• [Listed records]
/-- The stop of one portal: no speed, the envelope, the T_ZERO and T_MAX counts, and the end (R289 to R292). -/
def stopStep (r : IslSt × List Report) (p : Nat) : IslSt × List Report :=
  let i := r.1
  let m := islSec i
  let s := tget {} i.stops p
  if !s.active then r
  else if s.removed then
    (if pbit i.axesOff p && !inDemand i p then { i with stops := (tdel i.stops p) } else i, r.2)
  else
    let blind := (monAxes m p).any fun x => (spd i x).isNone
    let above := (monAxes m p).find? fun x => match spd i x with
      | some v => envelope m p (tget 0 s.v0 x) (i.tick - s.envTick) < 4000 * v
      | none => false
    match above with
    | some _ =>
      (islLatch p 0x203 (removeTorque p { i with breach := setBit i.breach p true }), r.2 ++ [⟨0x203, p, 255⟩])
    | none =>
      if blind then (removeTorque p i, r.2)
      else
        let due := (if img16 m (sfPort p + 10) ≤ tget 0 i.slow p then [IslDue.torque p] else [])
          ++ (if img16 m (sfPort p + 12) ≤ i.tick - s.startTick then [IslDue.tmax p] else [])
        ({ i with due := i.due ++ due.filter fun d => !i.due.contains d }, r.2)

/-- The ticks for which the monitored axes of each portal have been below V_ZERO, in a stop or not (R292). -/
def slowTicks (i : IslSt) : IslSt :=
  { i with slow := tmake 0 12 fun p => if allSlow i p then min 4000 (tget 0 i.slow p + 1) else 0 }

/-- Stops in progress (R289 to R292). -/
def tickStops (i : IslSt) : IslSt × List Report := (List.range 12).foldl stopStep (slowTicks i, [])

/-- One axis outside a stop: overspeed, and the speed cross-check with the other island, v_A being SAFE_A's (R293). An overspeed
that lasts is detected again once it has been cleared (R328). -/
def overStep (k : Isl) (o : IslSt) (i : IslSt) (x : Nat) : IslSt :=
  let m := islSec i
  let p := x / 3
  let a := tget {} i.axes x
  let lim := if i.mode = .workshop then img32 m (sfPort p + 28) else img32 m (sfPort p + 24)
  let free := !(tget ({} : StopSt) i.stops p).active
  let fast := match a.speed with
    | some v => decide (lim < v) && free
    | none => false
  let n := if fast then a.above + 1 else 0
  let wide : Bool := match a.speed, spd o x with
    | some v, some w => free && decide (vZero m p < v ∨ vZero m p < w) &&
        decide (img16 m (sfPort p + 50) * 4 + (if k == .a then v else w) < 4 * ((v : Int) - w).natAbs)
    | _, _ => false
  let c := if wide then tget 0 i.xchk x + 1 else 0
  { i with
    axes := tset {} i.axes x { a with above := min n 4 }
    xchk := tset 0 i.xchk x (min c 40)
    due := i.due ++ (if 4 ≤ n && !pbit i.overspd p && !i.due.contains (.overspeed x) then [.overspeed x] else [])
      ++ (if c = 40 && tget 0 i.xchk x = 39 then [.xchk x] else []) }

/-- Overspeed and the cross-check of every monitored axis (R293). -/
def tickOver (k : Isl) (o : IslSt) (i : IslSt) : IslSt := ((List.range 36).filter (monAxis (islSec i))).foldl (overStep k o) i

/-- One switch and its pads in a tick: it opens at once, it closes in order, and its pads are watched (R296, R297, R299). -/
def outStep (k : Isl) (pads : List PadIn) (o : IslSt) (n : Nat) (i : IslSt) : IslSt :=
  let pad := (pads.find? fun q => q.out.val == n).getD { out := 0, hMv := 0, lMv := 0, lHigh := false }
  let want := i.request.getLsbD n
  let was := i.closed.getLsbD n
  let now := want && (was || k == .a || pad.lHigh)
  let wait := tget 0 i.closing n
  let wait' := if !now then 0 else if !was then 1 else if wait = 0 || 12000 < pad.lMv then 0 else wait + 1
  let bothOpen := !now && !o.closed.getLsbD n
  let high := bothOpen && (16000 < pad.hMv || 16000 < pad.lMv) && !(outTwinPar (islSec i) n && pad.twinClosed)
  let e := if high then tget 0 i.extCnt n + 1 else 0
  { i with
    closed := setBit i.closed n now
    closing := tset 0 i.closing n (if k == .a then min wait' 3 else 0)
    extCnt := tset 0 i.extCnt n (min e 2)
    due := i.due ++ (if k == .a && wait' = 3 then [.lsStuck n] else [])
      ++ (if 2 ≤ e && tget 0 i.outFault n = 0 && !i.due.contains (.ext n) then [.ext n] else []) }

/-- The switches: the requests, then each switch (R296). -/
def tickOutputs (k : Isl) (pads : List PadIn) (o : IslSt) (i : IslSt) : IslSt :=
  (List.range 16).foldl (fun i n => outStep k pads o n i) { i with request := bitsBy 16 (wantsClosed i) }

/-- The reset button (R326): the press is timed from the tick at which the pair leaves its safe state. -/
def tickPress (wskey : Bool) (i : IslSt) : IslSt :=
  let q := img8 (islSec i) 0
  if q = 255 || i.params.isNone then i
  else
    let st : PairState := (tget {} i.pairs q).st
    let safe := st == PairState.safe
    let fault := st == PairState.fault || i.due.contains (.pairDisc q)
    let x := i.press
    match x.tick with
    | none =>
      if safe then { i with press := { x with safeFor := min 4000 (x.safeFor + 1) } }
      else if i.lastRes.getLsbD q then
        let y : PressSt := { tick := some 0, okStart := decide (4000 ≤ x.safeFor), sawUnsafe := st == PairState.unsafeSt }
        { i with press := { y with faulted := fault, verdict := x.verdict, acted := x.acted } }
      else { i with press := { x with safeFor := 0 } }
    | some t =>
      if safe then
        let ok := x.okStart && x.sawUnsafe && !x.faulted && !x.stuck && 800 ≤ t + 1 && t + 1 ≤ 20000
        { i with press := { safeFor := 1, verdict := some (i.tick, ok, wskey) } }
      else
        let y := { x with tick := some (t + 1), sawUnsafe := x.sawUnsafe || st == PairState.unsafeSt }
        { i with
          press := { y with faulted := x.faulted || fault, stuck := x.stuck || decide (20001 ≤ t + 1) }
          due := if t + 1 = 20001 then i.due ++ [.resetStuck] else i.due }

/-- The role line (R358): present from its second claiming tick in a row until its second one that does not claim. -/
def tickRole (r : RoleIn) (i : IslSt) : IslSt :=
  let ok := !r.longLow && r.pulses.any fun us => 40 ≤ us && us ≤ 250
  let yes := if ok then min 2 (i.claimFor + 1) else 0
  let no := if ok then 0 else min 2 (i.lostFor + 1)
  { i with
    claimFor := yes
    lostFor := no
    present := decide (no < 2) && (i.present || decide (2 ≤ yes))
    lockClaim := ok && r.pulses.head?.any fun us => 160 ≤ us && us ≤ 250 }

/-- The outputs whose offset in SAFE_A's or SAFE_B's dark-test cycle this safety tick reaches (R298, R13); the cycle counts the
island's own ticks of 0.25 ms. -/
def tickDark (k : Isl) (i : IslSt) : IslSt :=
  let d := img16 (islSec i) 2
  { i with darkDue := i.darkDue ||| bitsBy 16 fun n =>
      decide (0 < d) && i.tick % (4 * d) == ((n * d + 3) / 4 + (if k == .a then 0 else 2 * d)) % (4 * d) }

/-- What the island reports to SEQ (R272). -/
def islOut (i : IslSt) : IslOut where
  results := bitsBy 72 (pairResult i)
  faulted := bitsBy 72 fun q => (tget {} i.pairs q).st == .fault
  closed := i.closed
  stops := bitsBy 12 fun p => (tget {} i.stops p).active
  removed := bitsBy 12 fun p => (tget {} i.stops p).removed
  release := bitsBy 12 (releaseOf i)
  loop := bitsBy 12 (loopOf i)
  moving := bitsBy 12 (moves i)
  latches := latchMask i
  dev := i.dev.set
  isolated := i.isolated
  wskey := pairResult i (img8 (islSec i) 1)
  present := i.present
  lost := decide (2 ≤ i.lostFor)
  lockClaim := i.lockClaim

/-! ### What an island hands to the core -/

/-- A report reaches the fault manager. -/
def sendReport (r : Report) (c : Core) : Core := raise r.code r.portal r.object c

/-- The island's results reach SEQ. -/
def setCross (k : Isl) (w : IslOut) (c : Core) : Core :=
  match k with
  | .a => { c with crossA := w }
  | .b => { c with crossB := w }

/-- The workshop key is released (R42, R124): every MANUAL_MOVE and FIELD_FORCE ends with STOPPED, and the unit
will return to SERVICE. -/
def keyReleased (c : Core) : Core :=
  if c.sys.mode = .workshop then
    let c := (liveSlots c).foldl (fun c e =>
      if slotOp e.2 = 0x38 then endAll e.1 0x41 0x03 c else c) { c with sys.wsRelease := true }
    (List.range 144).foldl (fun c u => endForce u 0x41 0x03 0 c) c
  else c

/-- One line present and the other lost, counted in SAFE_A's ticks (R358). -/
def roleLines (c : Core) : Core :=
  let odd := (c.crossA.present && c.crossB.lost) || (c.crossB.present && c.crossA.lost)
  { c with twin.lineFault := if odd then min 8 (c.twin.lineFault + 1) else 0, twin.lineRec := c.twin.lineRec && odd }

• [What you should do] Take from the material above the lines running from the one with "let wait' := if" through the one with "extCnt := tset 0 i.extCnt n (min e 2)", and repeat them exactly, with nothing else.

• [Solution for this problem]
  let wait' := if !now then 0 else if !was then 1 else if wait = 0 || 12000 < pad.lMv then 0 else wait + 1
  let bothOpen := !now && !o.closed.getLsbD n
  let high := bothOpen && (16000 < pad.hMv || 16000 < pad.lMv) && !(outTwinPar (islSec i) n && pad.twinClosed)
  let e := if high then tget 0 i.extCnt n + 1 else 0
  { i with
    closed := setBit i.closed n now
    closing := tset 0 i.closing n (if k == .a then min wait' 3 else 0)
    extCnt := tset 0 i.extCnt n (min e 2)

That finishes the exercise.